Generally, an optionee will recognize ordinary income upon exercise of a
non-qualified stock option (or, if the stock subject to the option is restricted
within the meaning of Code 83 and the optionee does not otherwise elect to
recognize income upon the exercise of the stock option, at such time as the
shares become transferable or are no longer subject to a substantial risk of
forfeiture) in an amount equal to the excess (if any) of the fair market value
of the shares purchased at the time of exercise over the exercise price. The
Company will be entitled to an income tax deduction in the same amount and at
the same time as the optionee recognizes such income. Upon the sale of shares
which were purchased upon the exercise of an option, the optionee will recognize
capital gain or loss measured by the difference between the amount realized on
the sale and the fair market value of the shares at the time income was
previously recognized in connection with the exercise (or possibly the grant) of
the stock option.
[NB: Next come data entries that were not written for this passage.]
-- ==== Sys2Proof/Laws/Whole.lean ====
section
/-! SUPPORT. What the memory banks, faults, starting, the cascade and the registers can do. -/
set_option linter.unusedTactic false
set_option linter.unreachableTactic false
set_option linter.unusedSimpArgs false
set_option linter.unusedVariables false
namespace Sys2Proof.Machine
open Sys2Proof

theorem State.loseRow_within (step : Nat) (slot : Nat) (node : Nat) (s : State) : s.Within [.out, .freeCtr, .ing, .egr, .str, .sch, .sto, .mem] (State.loseRow step slot node s) := by
  unfold State.loseRow
  repeat' first
    | with_reducible apply State.Within.refl
    | (with_reducible apply State.Within.step (State.voidStep_within ..)) <;> try decide
    | (with_reducible apply State.Within.foldl) <;> try intro _ _
    | with_reducible apply State.Within.ite
    | dsimp only
    | split

theorem State.onUnit_within (kind : Nat) (inst : Nat) (f : FUnit → FUnit) (s : State) : s.Within [.mem] (State.onUnit kind inst f s) := by
  unfold State.onUnit
  repeat' first
    | with_reducible apply State.Within.refl
    | (with_reducible apply State.Within.step (State.onMem_within ?_)) <;> try decide
    | exact fun _ h => ⟨h.units, h.arrays, h.patrol, h.counts, h.bound⟩
    | exact fun _ h => ⟨by simp [h.units], by simp [h.arrays], by simp [h.patrol], h.counts, h.bound⟩
    | (with_reducible apply State.Within.foldl) <;> try intro _ _
    | with_reducible apply State.Within.ite
    | dsimp only
    | split

theorem State.mapBanks_within (s : State) : s.Within [.ber, .mem] (State.mapBanks s) := by
  unfold State.mapBanks
  repeat' first
    | with_reducible apply State.Within.refl
    | (with_reducible apply State.Within.step (State.mapEntry_within ..)) <;> try decide
    | (with_reducible apply State.Within.step (State.onBer_within ..)) <;> try decide
    | (with_reducible apply State.Within.foldl) <;> try intro _ _
    | with_reducible apply State.Within.ite
    | dsimp only
    | split

theorem State.loseLane_within (lane : Nat) (work : FaultWork) (s : State) : s.Within [.ing] (State.loseLane lane work s) := by
  unfold State.loseLane
  repeat' first
    | with_reducible apply State.Within.refl
    | (with_reducible apply State.Within.step (State.onWork_within ..)) <;> try decide
    | (with_reducible apply State.Within.step (State.beginSegment_within ..)) <;> try decide
    | (with_reducible apply State.Within.foldl) <;> try intro _ _
    | with_reducible apply State.Within.ite
    | dsimp only
    | split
Such capital gain or loss will be short-term or long-term,
depending upon the length of time the shares were held by the optionee.

      Options to purchase 40, 000 shares each were granted to Joseph M. Greene,
and Harry J. Friedberg, on February 23, 1998, and March 2, 1998, respectively,
at exercise prices equal to the closing stock price on the dates of grant of
$1.6875 and $1.8125, respectively.


THE BOARD OF DIRECTORS RECOMMENDS THAT THE SHAREHOLDERS VOTE FOR THE APPROVAL
AND RATIFICATION OF THE COMPANY'S 1998 DIRECTOR PLAN.


                                       18
<PAGE>

                      COMPLIANCE WITH SECTION 16(a) OF THE
                         SECURITIES EXCHANGE ACT OF 1934

      The Securities Exchange Act of 1934 requires the Company's directors and
executive officers and person who own more than ten percent of a registered
class of the Company's equity securities to file reports of beneficial ownership
and changes in beneficial ownership with the Securities and Exchange Commission.
To the knowledge of the Company, all filing requirements under Section 16(a) in
respect of the Company were complied within the year ended December 31, 1997.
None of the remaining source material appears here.